Johnny Darling

Personal information
- Full name: John Darling
- Date of birth: 30 October 1877
- Place of birth: Belfast, Ireland
- Date of death: 8 February 1946 (aged 68)
- Place of death: Belfast, Northern Ireland
- Position(s): Half-back / Forward

Senior career*
- Years: Team / Apps / (Gls)
- Glentoran
- 1894–1915: Linfield / 497 / (109)

International career
- 1897–1912: Ireland / 22 / (1)
- 1897–1911: Irish League / 16 / (2)

= Johnny Darling =

Irish association football player

Johnny Darling (30 October 1877 – 8 February 1946) was an Irish footballer who played as a half back and forward.

==Club career==
Born in the Ballymacarret area of Belfast, Darling played youth football for Glentoran before signing for Linfield F.C. in 1894. He would make his debut during the 1896-97 season at the age of 19 and would go on to make 497 appearances for the club, winning the Irish League on eight occasions between 1897 and 1914. Darling would also win six Irish Cups whilst with Linfield, scoring twice in the 1904 Cup Final against Derry Celtic and four goals in the City Cup final the same season against Belfast Celtic.

Darling's playing career would conclude with a testimonial match which earned him close to £300.

==Later life==
After retiring from football, Johnny Darling would serve as Club President of Ormiston and Vice President of Dundela. Outside of the game, Darling was a member of the Star of the East Masonic Lodge and Vice-President of the East Belfast Working Mens Temperance Club. He would later own a newsagents on the Newtownards Road.
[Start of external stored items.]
/-- The write that a command is, where it is the write of one entry and names an instance that exists: the interface, the index, the
subindex and the bytes written. -/
def entryWrite : Instr → Option (Iface × Nat × Nat × Datum)
  | .linkRetrain via l => if l < 13 then some (via, 0x2020 + l, 0x0C, ⟨1, 1⟩) else none
  | .linkClearCounters via l => if l < 13 then some (via, 0x2020 + l, 0x0C, ⟨1, 2⟩) else none
  | .errorInjectSingle via l => if l < 13 then some (via, 0x2020 + l, 0x0D, ⟨1, 1⟩) else none
  | .errorInjectExhaust via l => if l < 13 then some (via, 0x2020 + l, 0x0D, ⟨1, 2⟩) else none
  | .errorInjectSingleReverse via l => if l < 13 then some (via, 0x2020 + l, 0x0D, ⟨1, 3⟩) else none
  | .errorInjectExhaustReverse via l => if l < 13 then some (via, 0x2020 + l, 0x0D, ⟨1, 4⟩) else none
  | .errorInjectOff via l => if l < 13 then some (via, 0x2020 + l, 0x0D, ⟨1, 0⟩) else none
  | .snapChannelWrite via d => some (via, 0x2030, 1, d)
  | .deviceReset via => some (via, 0x2001, 2, ⟨1, 0x5A⟩)
  | .clearErrorList via d => some (via, 0x1003, 0, d)
  | .storeParameters via sub d => some (via, 0x1010, sub, d)
  | .restoreDefaultParameters via sub d => some (via, 0x1011, sub, d)
  | .programDataWrite via d => some (via, 0x1F50, 1, d)
  | .programStart via => some (via, 0x1F51, 1, ⟨1, 1⟩)
  | .programStop via => some (via, 0x1F51, 1, ⟨1, 0⟩)
  | .programClear via => some (via, 0x1F51, 1, ⟨1, 3⟩)
  | .channelRoleWrite via n d => if n < 96 then some (via, 0x3000 + n, 1, d) else none
  | .gateArm via g => if g < 24 then some (via, 0x3300 + g, 6, ⟨1, 1⟩) else none
  | .gateAbort via g => if g < 24 then some (via, 0x3300 + g, 6, ⟨1, 2⟩) else none
  | .timebaseSourceWrite via d => some (via, 0x2601, 1, d)
  | .soscHzWrite via d => some (via, 0x2601, 2, d)
  | .dateNow via sosc => some (via, 0x2602 + b2n sosc, 5, ⟨1, 1⟩)
  | .cuppingEnableWrite via n d => if n < 96 then some (via, 0x3100 + n, 5, d) else none
  | .requalify via n => if n < 96 then some (via, 0x3100 + n, 8, ⟨1, 1⟩) else none
  | .disqualify via n => if n < 96 then some (via, 0x3100 + n, 8, ⟨1, 2⟩) else none
  | .restartStats via n => if n < 96 then some (via, 0x3100 + n, 8, ⟨1, 3⟩) else none
  | .dpllEnableWrite via k d => if k < 16 then some (via, 0x3400 + k, 1, d) else none
  | .switchModeWrite via k d => if k < 16 then some (via, 0x3400 + k, 2, d) else none
  | .candidateWrite via k e d => if e < 16 then some (via, 0x3410 + k, e + 1, d) else none
  | .openLoop via k => if k < 16 then some (via, 0x3400 + k, 0x18, ⟨1, 1⟩) else none
  | .closeLoop via k => if k < 16 then some (via, 0x3400 + k, 0x18, ⟨1, 2⟩) else none
  | .forceFreerun via k => if k < 16 then some (via, 0x3400 + k, 0x18, ⟨1, 3⟩) else none
  | .forceHoldover via k => if k < 16 then some (via, 0x3400 + k, 0x18, ⟨1, 4⟩) else none
  | .release via k => if k < 16 then some (via, 0x3400 + k, 0x18, ⟨1, 5⟩) else none
  | .clearWtr via k => if k < 16 then some (via, 0x3400 + k, 0x18, ⟨1, 6⟩) else none
  | .dpllTamp via k d => if k < 16 then some (via, 0x3400 + k, 0x17, d) else none
  | .swFfoWrite via k d => if k < 16 then some (via, 0x3400 + k, 0x16, d) else none
  | .fit via k => if k < 16 then some (via, 0x3430 + k, 0x0E, ⟨1, 1⟩) else none
  | .clearCarafe via k => if k < 16 then some (via, 0x3430 + k, 0x0E, ⟨1, 2⟩) else none
  | .clearModel via k => if k < 16 then some (via, 0x3430 + k, 0x0E, ⟨1, 3⟩) else none
  | .carafeWrite via k d => if k < 16 then some (via, 0x3430 + k, 0x1F, d) else none
  | .modelValidWrite via k d => if k < 16 then some (via, 0x3430 + k, 0x20, d) else none
  | .hostTempWrite via k d => if k < 16 then some (via, 0x3430 + k, 0x0A, d) else none
  | .apllEnableWrite via j d => if j < 8 then some (via, 0x3500 + j, 5, d) else none
  | .apllRelock via j => if j < 8 then some (via, 0x3500 + j, 0x12, ⟨1, 1⟩) else none
  | .apllClearCounters via j => if j < 8 then some (via, 0x3500 + j, 0x12, ⟨1, 2⟩) else none
  | .rampStart via j => if j < 8 then some (via, 0x3508 + j, 3, ⟨1, 1⟩) else none
  | .rampStop via j => if j < 8 then some (via, 0x3508 + j, 3, ⟨1, 2⟩) else none
  | .rampClear via j => if j < 8 then some (via, 0x3508 + j, 3, ⟨1, 3⟩) else none
  | .outSourceWrite via n d => if n < 96 then some (via, 0x3000 + n, 0x0A, d) else none
  | .outDividerWrite via n d => if n < 96 then some (via, 0x3000 + n, 0x0B, d) else none
  | .outEnableWrite via n d => if n < 96 then some (via, 0x3000 + n, 0x0E, d) else none
  | .alignOutput via d => some (via, 0x2630, 5, d)
  | .alignGroups via d => some (via, 0x2630, 6, d)
  | .setTime via t d => if t < 4 then some (via, 0x3600 + t, 6, d) else none
  | .tcTamp via t d => if t < 4 then some (via, 0x3600 + t, 0x0F, d) else none
  | .pourAmountWrite via t d => if t < 4 then some (via, 0x3600 + t, 0x10, d) else none
  | .pourAbort via t => if t < 4 then some (via, 0x3600 + t, 0x12, ⟨1, 1⟩) else none
  | .incrementWrite via t d => if t < 4 then some (via, 0x3600 + t, 9, d) else none
  | .disciplineSwi via t => if t < 4 then some (via, 0x3600 + t, 7, ⟨1, 0⟩) else none
  | .disciplineHws via t => if t < 4 then some (via, 0x3600 + t, 7, ⟨1, 1⟩) else none
  | .disciplineTied via t => if t < 4 then some (via, 0x3600 + t, 7, ⟨1, 2⟩) else none
  | .rxRecordWrite via d => some (via, 0x3612, 2, d)
  | .txStampWrite via d => some (via, 0x3612, 4, d)
  | .contextConfigWrite via c d => if c < 256 then some (via, 0x3700 + c, 5, d) else none
  | .contextEnableWrite via c d => if c < 256 then some (via, 0x3700 + c, 6, d) else none
  | .offsetInWrite via c d => if c < 256 then some (via, 0x3700 + c, 8, d) else none
  | .contextClearCounters via c => if c < 256 then some (via, 0x3700 + c, 9, ⟨1, 1⟩) else none
  | .contextRestart via c => if c < 256 then some (via, 0x3700 + c, 9, ⟨1, 2⟩) else none
  | .passthroughWrite via d => some (via, 0x3610, 5, d)
  | .entryWrite via e d => if e / 16 < 4 then some (via, 0x3620 + e / 16, 5 + e % 16, d) else none
  | .arm via b d => if b < 4 then some (via, 0x3620 + b, 0x25, d) else none
  | .disarm via b d => if b < 4 then some (via, 0x3620 + b, 0x26, d) else none
  | .fabModeWrite via p d => if p < 4 then some (via, 0x3804 + p, 1, d) else none
  | .txApllWrite via p d => if p < 4 then some (via, 0x3804 + p, 4, d) else none
  | .fabPortRetrain via p => if p < 4 then some (via, 0x3804 + p, 0x11, ⟨1, 1⟩) else none
  | .fabPortClearCounters via p => if p < 4 then some (via, 0x3804 + p, 0x11, ⟨1, 2⟩) else none
  | .rediscover via => some (via, 0x3800, 0x14, ⟨1, 1⟩)
  | .fabClearCounters via => some (via, 0x3800, 0x14, ⟨1, 2⟩)
  | .slotTableCommit via p => if p < 4 then some (via, 0x3808 + p, 3, ⟨1, 1⟩) else none
  | .requestRead via r => if r < 4 then some (via, 0x3820 + r, 5, ⟨1, 1⟩) else none
  | .requestWrite via r => if r < 4 then some (via, 0x3820 + r, 5, ⟨1, 2⟩) else none
  | .requestCancel via r => if r < 4 then some (via, 0x3820 + r, 5, ⟨1, 3⟩) else none
  | .sweepNow via => some (via, 0x2500, 0x0C, ⟨1, 1⟩)
  | .saveShadow via => some (via, 0x2500, 0x0C, ⟨1, 2⟩)
  | .restoreShadow via => some (via, 0x2500, 0x0C, ⟨1, 3⟩)
  | .calEnableWrite via d => some (via, 0x2500, 5, d)
  | .sliceRecordWrite via c i d => if i < 17 then some (via, 0x2510 + c, i + 1, d) else none
  | .outputRecordWrite via c i d => if i < 16 then some (via, 0x2520 + c, i + 1, d) else none
  | .store via => some (via, 0x2300, 5, ⟨1, 1⟩)
  | .scrubNow via => some (via, 0x2300, 5, ⟨1, 2⟩)
  | .writeData via d => some (via, 0x2310, 4, d)
  | .hostCommit via => some (via, 0x2310, 5, ⟨1, 1⟩)
  | .hostDiscard via => some (via, 0x2310, 5, ⟨1, 2⟩)
  | .recordDataWrite via d => some (via, 0x2320, 2, d)
  | .recordErase via => some (via, 0x2320, 5, ⟨1, 1⟩)
  | .recordRepair via => some (via, 0x2320, 5, ⟨1, 2⟩)
  | .recordSelectWrite via d => some (via, 0x2320, 1, d)
  | .arbiterSnapshot via => some (via, 0x2400, 8, ⟨1, 1⟩)
  | .arbiterClearCounters via => some (via, 0x2400, 8, ⟨1, 2⟩)
  | .assignWrite via d => some (via, 0x2420, 1, d)
  | .classWrite via q d => if q < 24 then some (via, 0x2430 + q, 1, d) else none
  | .inject via d => some (via, 0x2200, 0x0B, d)
  | .unackW1cWrite via level w d => if 1 ≤ level ∧ level ≤ 3 ∧ w < 32 then some (via, 0x2202 + level, w + 1, d) else none
  | .ackAll via => some (via, 0x2200, 0x0A, ⟨1, 1⟩)
  | .recover via => some (via, 0x2200, 0x0A, ⟨1, 2⟩)
  | .clearSticky via => some (via, 0x2200, 0x0A, ⟨1, 3⟩)
  | .collectorClearCounters via => some (via, 0x2200, 0x0A, ⟨1, 4⟩)
  | .sourceConfigWrite via d => some (via, 0x2210, 2, d)
  | .sourceSelectWrite via d => some (via, 0x2210, 1, d)
  | .inboxWrite via d => some (via, 0x2230, 1, d)
  | _ => none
Darling died on 8 February 1946, and is buried in the Dundonald Cemetery in Belfast.

==International career==
Darling made his Ireland debut in a 6-0 defeat to England at the age of 19 during the 1896-97 British Home Championship. He would make 22 international appearances in total, scoring once, from the penalty spot, against Wales in 1910, his penultimate international appearance. Darling would captain his country in his final appearance, a 4-1 defeat against Scotland.

He would also make 16 appearances for the Irish League representative side, scoring 2 goals.